The papers in the series were written, reviewed, and illustrated almost entirely by VITA Volunteer technical experts on a purely voluntary basis. Some 500 volunteers were involved in the production of the first 100 titles issued, contributing approximately 5,000 hours of their time. VITA staff included Betsy Eisendrath as editor, Suzanne Brooks handling typesetting and layout, and Margaret Crouch as project manager.
The author of this paper, VITA Volunteer David Gordon Wilson, is a mechanical engineer at Massachusetts Institute of Technology. The reviewers are also VITA Volunteers. John Furber is a consultant in the fields of renewable energy, computers, and business development. His company, Starlight Energy Technology, is based in California. Lawrence M. Halls is a retired mechanical engineer who designed farm machinery for Sperry-New Holland for 23 years. Lauren Howard is a thinker, inventor, and bicycling advocate. She lives in Charlottesville, Virginia.
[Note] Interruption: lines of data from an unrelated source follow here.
-- ==== Sys2Proof/Proofs/EmittedLength.lean ====
section
/-! SUPPORT and PROOF. In a state that meets the invariant every key of a unit has a code, and how long codes, units and
the bit sequence are (spec/43_huffman.md R204; spec/44_bitstream.md R229, R230). -/

namespace Sys2Proof.Machine

/-! ### The pairs of elements in range -/

section
variable {a : List Int} (ha : ∀ v ∈ a, v.natAbs ≤ 1023)
include ha

/-- R102, R174: what a pair of the encoder is when the elements are in range. -/
theorem possible_of_mem_rle {p : RlePair} (hp : p ∈ rle a) :
    possibleSym p.sym = true ∧ p.value.length = p.sym.cat ∧ p.sym.cat ≤ 10 := by
  obtain ⟨ps, hps, -, hpairs⟩ := rleByRun_shape a 0 (Nat.zero_le _)
  rw [rle_eq, hps, List.mem_append, List.mem_singleton] at hp
  obtain hp | rfl := hp
  · obtain ⟨hrun, hzero, hlen, v, hv, hcat⟩ := hpairs p hp
    have hle : p.sym.cat ≤ 10 := hcat ▸ cat_le v 10 (Nat.lt_succ_of_le (ha v hv))
    refine ⟨?_, hlen, hle⟩
    obtain h0 | hpos := Nat.eq_zero_or_pos p.sym.cat
    · simp [possibleSym, h0, hzero h0]
    · simp [possibleSym, hrun, hle, Nat.succ_le_of_lt hpos]
  · decide

/-- R230: 63 elements have at most 630 value bits. -/
theorem sum_value_length_rle_le (hlen : a.length = 63) : ((rle a).map fun p => p.value.length).sum ≤ 630 := by
  obtain ⟨ps, hps, hle, -⟩ := rleEndsWithOneTerminator a hlen
  have hvalue : ∀ n ∈ ps.map fun p => p.value.length, n ≤ 10 := by
    rw [List.forall_mem_map]
    intro p hp
    obtain ⟨-, hlen, hcat⟩ := possible_of_mem_rle ha (hps ▸ List.mem_append_left _ hp)
    exact hlen.trans_le hcat
  have hsum := List.sum_le_card_nsmul _ 10 hvalue
  rw [List.length_map, smul_eq_mul] at hsum
  rw [hps, List.map_append, List.sum_append]
  exact Nat.le_trans (Nat.add_le_add_right hsum _) (by simp [eob]; omega)

end

/-! ### Bits exist when the codes do -/

theorem exists_pairBits {code : Tables (List (Option Bits))} {t : TableId} {ps : List RlePair}
    (h : ∀ p ∈ ps, ∃ c, (code.get t)[keyByte p.sym]? = some (some c)) : ∃ b, pairBits code t ps = .ok b := by
  induction ps with
  | nil => exact ⟨[], rfl⟩
  | cons p ps ih =>
    obtain ⟨hp, hps⟩ := List.forall_mem_cons.1 h
    obtain ⟨c, hc⟩ := hp
    obtain ⟨bs, hbs⟩ := ih hps
    exact ⟨_, pairBits_cons_eq_ok_iff.2 ⟨c, bs, hc, hbs, rfl⟩⟩

section
variable {s : State} (h : s.Inv) (hbuilt : tablesBuilt s)
include h hbuilt

theorem coefs_inRange_of_built {u : Nat} (hu : u < unitTotal s) : vecInRange (coefs s u) := by
  obtain ⟨hall, -, -⟩ := hbuilt
  exact coefs_inRange h (hall ▸ hu)

/-- R229: the DC category of a unit was counted, so it has a code. -/
theorem exists_dcCode {u : Nat} (hu : u < unitTotal s) :
    ∃ c, (s.code.get (dcTable (unitClass s u)))[cat ((coefs s u).headD 0)]? = some (some c) := by
  obtain ⟨-, hdc, -⟩ := coefs_inRange_of_built h hbuilt hu
  obtain ⟨-, hcode, -⟩ := hbuilt
  have hcat : cat ((coefs s u).headD 0) < 12 :=
    Nat.lt_succ_of_le (cat_le _ 11 (Nat.lt_of_le_of_lt hdc (by decide)))
  have hmem : cat ((coefs s u).headD 0) ∈ dcKeys s (unitClass s u) (List.range (unitTotal s)) :=
    List.mem_map.2 ⟨u, by simp [classUnits, hu], rfl⟩
  rw [hcode, builtCode_get, exists_code_iff (by rw [collect_get_dcTable]; simpa using hcat), collect_get_dcTable,
    getD_map_range _ hcat]
  exact List.count_pos_iff.2 hmem

/-- R229: the symbols of a unit were counted, so they have codes. -/
theorem exists_acCode {u : Nat} (hu : u < unitTotal s) {p : RlePair} (hp : p ∈ rle (coefs s u).tail) :
    ∃ c, (s.code.get (acTable (unitClass s u)))[keyByte p.sym]? = some (some c) := by
  obtain ⟨-, -, hac⟩ := coefs_inRange_of_built h hbuilt hu
  obtain ⟨-, hcode, -⟩ := hbuilt
  obtain ⟨hsym, -, -⟩ := possible_of_mem_rle hac hp
  obtain ⟨hkey, -⟩ := keyByte_of_possible hsym
  have hmem : keyByte p.sym ∈ acKeys s (unitClass s u) (List.range (unitTotal s)) :=
    List.mem_flatMap.2 ⟨u, by simp [classUnits, hu], List.mem_map_of_mem hp⟩
  rw [hcode, builtCode_get, exists_code_iff (by rw [collect_get_acTable]; simpa using hkey), collect_get_acTable,
    getD_map_range _ hkey]
  exact List.count_pos_iff.2 hmem

theorem exists_unitBits {u : Nat} (hu : u < unitTotal s) : ∃ b, unitBits s u = .ok b := by
  obtain ⟨c, hc⟩ := exists_dcCode h hbuilt hu
  obtain ⟨bs, hbs⟩ := exists_pairBits fun p hp => exists_acCode h hbuilt hu (p := p) hp
  exact ⟨_, vecBits_eq_ok_iff.2 ⟨c, bs, hc, hbs, rfl⟩⟩

end

/-- Settles O41: `exists_unitBits` for every unit, and then O39. -/
theorem emitNeverInconsistent : Obligations.EmitNeverInconsistent := by
  intro s h hs
  obtain ⟨hbuilt, -⟩ := h.inTables hs
  choose! f hf using fun (u : Nat) (hu : u < unitTotal s) => exists_unitBits h hbuilt hu
  have hlen : ((List.range (unitTotal s)).map f).length = unitTotal s := by simp
  have hunits : ∀ u < unitTotal s, unitBits s u = .ok (((List.range (unitTotal s)).map f).getD u []) := by
    intro u hu
    rw [hf u hu]
    simp [hu]
  exact ⟨_, hlen, hunits, emitConcatenatesUnits s _ hs hlen hunits⟩

/-! ### The length of a code -/

/-- R204: a code is shorter than the number of observed keys, but for a single key. -/
theorem code_length_le {freq : List Nat} {n x : Nat} {b : Bits} (hn : 1 ≤ n) (hobs : (observed freq).length ≤ n + 1)
    (h : (codesOf freq)[x]? = some (some b)) : b.length ≤ n := by
  obtain ⟨hx, -⟩ := List.getElem?_eq_some_iff.1 h
  rw [codesOf_length] at hx
  have hpos : 0 < (observed freq).length := by
    rw [← List.length_map (f := Prod.fst)]
    exact List.length_pos_of_mem ((mem_observed_keys_iff hx).2 ((exists_code_iff hx).1 ⟨b, h⟩))
  obtain ⟨-, hone, hmany⟩ := code_length h
  obtain h1 | h2 : (observed freq).length = 1 ∨ 2 ≤ (observed freq).length := by omega
  · rw [hone h1]; exact hn
  · have := hmany h2; omega

/-- The key bytes of the 162 symbols (R102). -/
def possibleKeys : List Nat := (List.range 256).filter fun x => possibleSym (symOfKey x)

theorem possibleKeys_length : possibleKeys.length = 162 := by decide +kernel

theorem observed_keys_nodup (freq : List Nat) : ((observed freq).map Prod.fst).Nodup := by
  obtain ⟨l, -, hperm, hnodup, -⟩ := codes_spec freq
  exact hperm.nodup_iff.1 hnodup

/-- R230: of the 12 categories none has a code of more than 11 bits. -/
theorem dcCode_length {s : State} (hbuilt : tablesBuilt s) (k : ChClass) {x : Nat} {c : Bits}
    (hc : (s.code.get (dcTable k))[x]? = some (some c)) :
    1 ≤ c.length ∧ c.length ≤ 11 := by
  have hobs : (observed ((collect s).get (dcTable k))).length ≤ 12 := by
    rw [observed_keys, List.length_map]
    refine (List.length_filter_le _ _).trans_eq ?_
    rw [collect_get_dcTable, List.length_range, List.length_map, List.length_range]
  obtain ⟨-, hcode, -⟩ := hbuilt
  rw [hcode, builtCode_get] at hc
  exact ⟨(code_length hc).1, code_length_le (by decide) hobs hc⟩

section
variable {s : State} (h : s.Inv) (hbuilt : tablesBuilt s) (k : ChClass)
include h hbuilt

theorem mem_possibleKeys_of_observed {x : Nat} (hx : x ∈ (observed ((collect s).get (acTable k))).map Prod.fst) :
    x ∈ possibleKeys := by
  obtain ⟨hlt, hcount⟩ := obs_lt hx
  rw [collect_get_acTable, List.length_map, List.length_range] at hlt
  rw [collect_get_acTable, getD_map_range _ hlt, List.count_pos_iff, acKeys, List.mem_flatMap] at hcount
  obtain ⟨u, hu, hkey⟩ := hcount
  obtain ⟨p, hp, rfl⟩ := List.mem_map.1 hkey
  obtain ⟨hall, -, -⟩ := hbuilt
  obtain ⟨-, -, hac⟩ := classUnits_inRange h hall k hu
  obtain ⟨hsym, -, -⟩ := possible_of_mem_rle hac hp
  obtain ⟨-, hinv⟩ := keyByte_of_possible hsym
  exact List.mem_filter.2 ⟨List.mem_range.2 hlt, by rw [hinv]; exact hsym⟩

/-- R230: of the 162 symbols none has a code of more than 161 bits. -/
theorem acCode_length {x : Nat} {c : Bits} (hc : (s.code.get (acTable k))[x]? = some (some c)) :
    1 ≤ c.length ∧ c.length ≤ 161 := by
  have hobs : (observed ((collect s).get (acTable k))).length ≤ 162 := by
    rw [← List.length_map (f := Prod.fst), ← possibleKeys_length]
    exact (List.subperm_of_subset (observed_keys_nodup _)
      fun _ => mem_possibleKeys_of_observed h hbuilt k).length_le
  obtain ⟨-, hcode, -⟩ := hbuilt
  rw [hcode, builtCode_get] at hc
  exact ⟨(code_length hc).1, code_length_le (by decide) hobs hc⟩

end

/-! ### The length of a unit and of the sequence -/

/-- The bits of pairs: at least one for each code, at most `m`, and the values. -/
theorem pairBits_length {code : Tables (List (Option Bits))} {t : TableId} {m : Nat}
    (hcode : ∀ (x : Nat) (c : Bits), (code.get t)[x]? = some (some c) → 1 ≤ c.length ∧ c.length ≤ m)
    (ps : List RlePair) : ∀ b, pairBits code t ps = .ok b →
      ps.length ≤ b.length ∧ b.length ≤ m * ps.length + (ps.map fun p => p.value.length).sum := by
  induction ps with
  | nil => rintro b ⟨⟩; exact ⟨Nat.le_refl _, Nat.zero_le _⟩
  | cons p ps ih =>
    intro b hb
    obtain ⟨c, bs, hc, hbs, rfl⟩ := pairBits_cons_eq_ok_iff.1 hb
    have hlc := hcode _ c hc
    have hlbs := ih bs hbs
    simp only [List.length_cons, List.length_append, List.map_cons, List.sum_cons, Nat.mul_succ]
    omega

/-- R230: a unit has 2 to 10956 bits. -/
theorem unitBits_length {s : State} (h : s.Inv) (hbuilt : tablesBuilt s) {u : Nat} (hu : u < unitTotal s) {b : Bits}
    (hb : unitBits s u = .ok b) : 2 ≤ b.length ∧ b.length ≤ 10956 := by
  obtain ⟨hlen, hdc, hac⟩ := coefs_inRange_of_built h hbuilt hu
  obtain ⟨c, bs, hc, hbs, rfl⟩ := vecBits_eq_ok_iff.1 hb
  have htail : (coefs s u).tail.length = 63 := by rw [List.length_tail, hlen]
  have hpairs := pairBits_length (fun _ _ => acCode_length h hbuilt _) _ _ hbs
  have hvalues := sum_value_length_rle_le hac htail
  have hcat := cat_le ((coefs s u).headD 0) 11 (Nat.lt_of_le_of_lt hdc (by decide))
  have hlc := dcCode_length hbuilt _ hc
  obtain ⟨ps, hps, hle, -⟩ := rleEndsWithOneTerminator _ htail
  have hcount := congrArg List.length hps
  simp only [List.length_append, List.length_singleton, val_length] at hcount ⊢
  omega

theorem unitsBits_length {s : State} {lo hi : Nat} (us : List Nat)
    (hunit : ∀ u ∈ us, ∀ b, unitBits s u = .ok b → lo ≤ b.length ∧ b.length ≤ hi) :
    ∀ b, unitsBits s us = .ok b → lo * us.length ≤ b.length ∧ b.length ≤ hi * us.length := by
  induction us with
  | nil => rintro b ⟨⟩; exact ⟨Nat.le_refl _, Nat.zero_le _⟩
  | cons u us ih =>
    intro b hb
    obtain ⟨c, bs, hc, hbs, rfl⟩ := unitsBits_cons_eq_ok_iff.1 hb
    obtain ⟨hu, hus⟩ := List.forall_mem_cons.1 hunit
    have hlc := hu c hc
    have hlbs := ih hus bs hbs
    simp only [List.length_cons, List.length_append, Nat.mul_succ]
    omega

/-- Settles O42: `unitBits_length` summed over the units of the sequence that the invariant says stands in `DONE`; below
`2^40` units of at most 10956 bits keep `BITLEN` exact. -/
theorem bitLengthBounds : Obligations.BitLengthBounds := by
  intro s h hs
  obtain ⟨hbuilt, hemit, hbitlen⟩ := h.inDone hs
  obtain ⟨bs, hbs, hbuf⟩ := emitBits_eq_ok_iff.1 hemit
  have hunits := unitsBits_length _
    (fun u hu b => unitBits_length h hbuilt (List.mem_range.1 hu) (b := b)) bs hbs
  have hbufLen : s.bitbuf.length = 32 + bs.length := by rw [hbuf, List.length_append, bin_length]
  have htotal := unitTotal_lt s h
  rw [List.length_range] at hunits
  have hexact : s.bitlen.toNat = s.bitbuf.length := by
    rw [hbitlen, BitVec.toNat_ofNat]
    exact Nat.mod_eq_of_lt (by omega)
  omega

end Sys2Proof.Machine
end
VITA is a private, nonprofit organization that supports people working on technical problems in developing countries. VITA offers information and assistance aimed at helping individuals and groups to select and implement technologies appropriate to their situations. VITA maintains an international Inquiry Service, a specialized documentation center, and a computerized roster of volunteer technical consultants; manages long-term field projects; and publishes a variety of technical manuals and papers.
Throughout history human, energy has generally been applied through the use of the arms, hands, and back. With minor exceptions, it was only with the invention of the sliding-seat rowing shell, and particularly of the bicycle, that legs also began to be considered as a "normal" means of developing power from human muscles.
A person can generate four times more power (1/4 horsepower (hp)) by pedaling than by hand-cranking. At the rate of 1/4hp, continuous pedaling can be done for only short periods, about 10 minutes. However,, pedaling at half this power (1/8 hp) can be sustained for around 60 minutes. Pedal power enables a person to drive devices at the same rate as that achieved by hand-cranking, but with far less effort and fatigue. Pedal power also lets one drive devices at a faster rate than before (e.g. winnower), or operate devices that require too much power for hand-cranking (e.g. thresher).
Over the centuries, the treadle has been the most common method of using the legs to produce power. Treadles are still common in the low-power range, especially for sewing machines. Historically, two treadles were used for some tasks, but even then the maximum output would have been quite small, perhaps only 0-15 percent of what an individual using pedal operated cranks can produce under optimum conditions.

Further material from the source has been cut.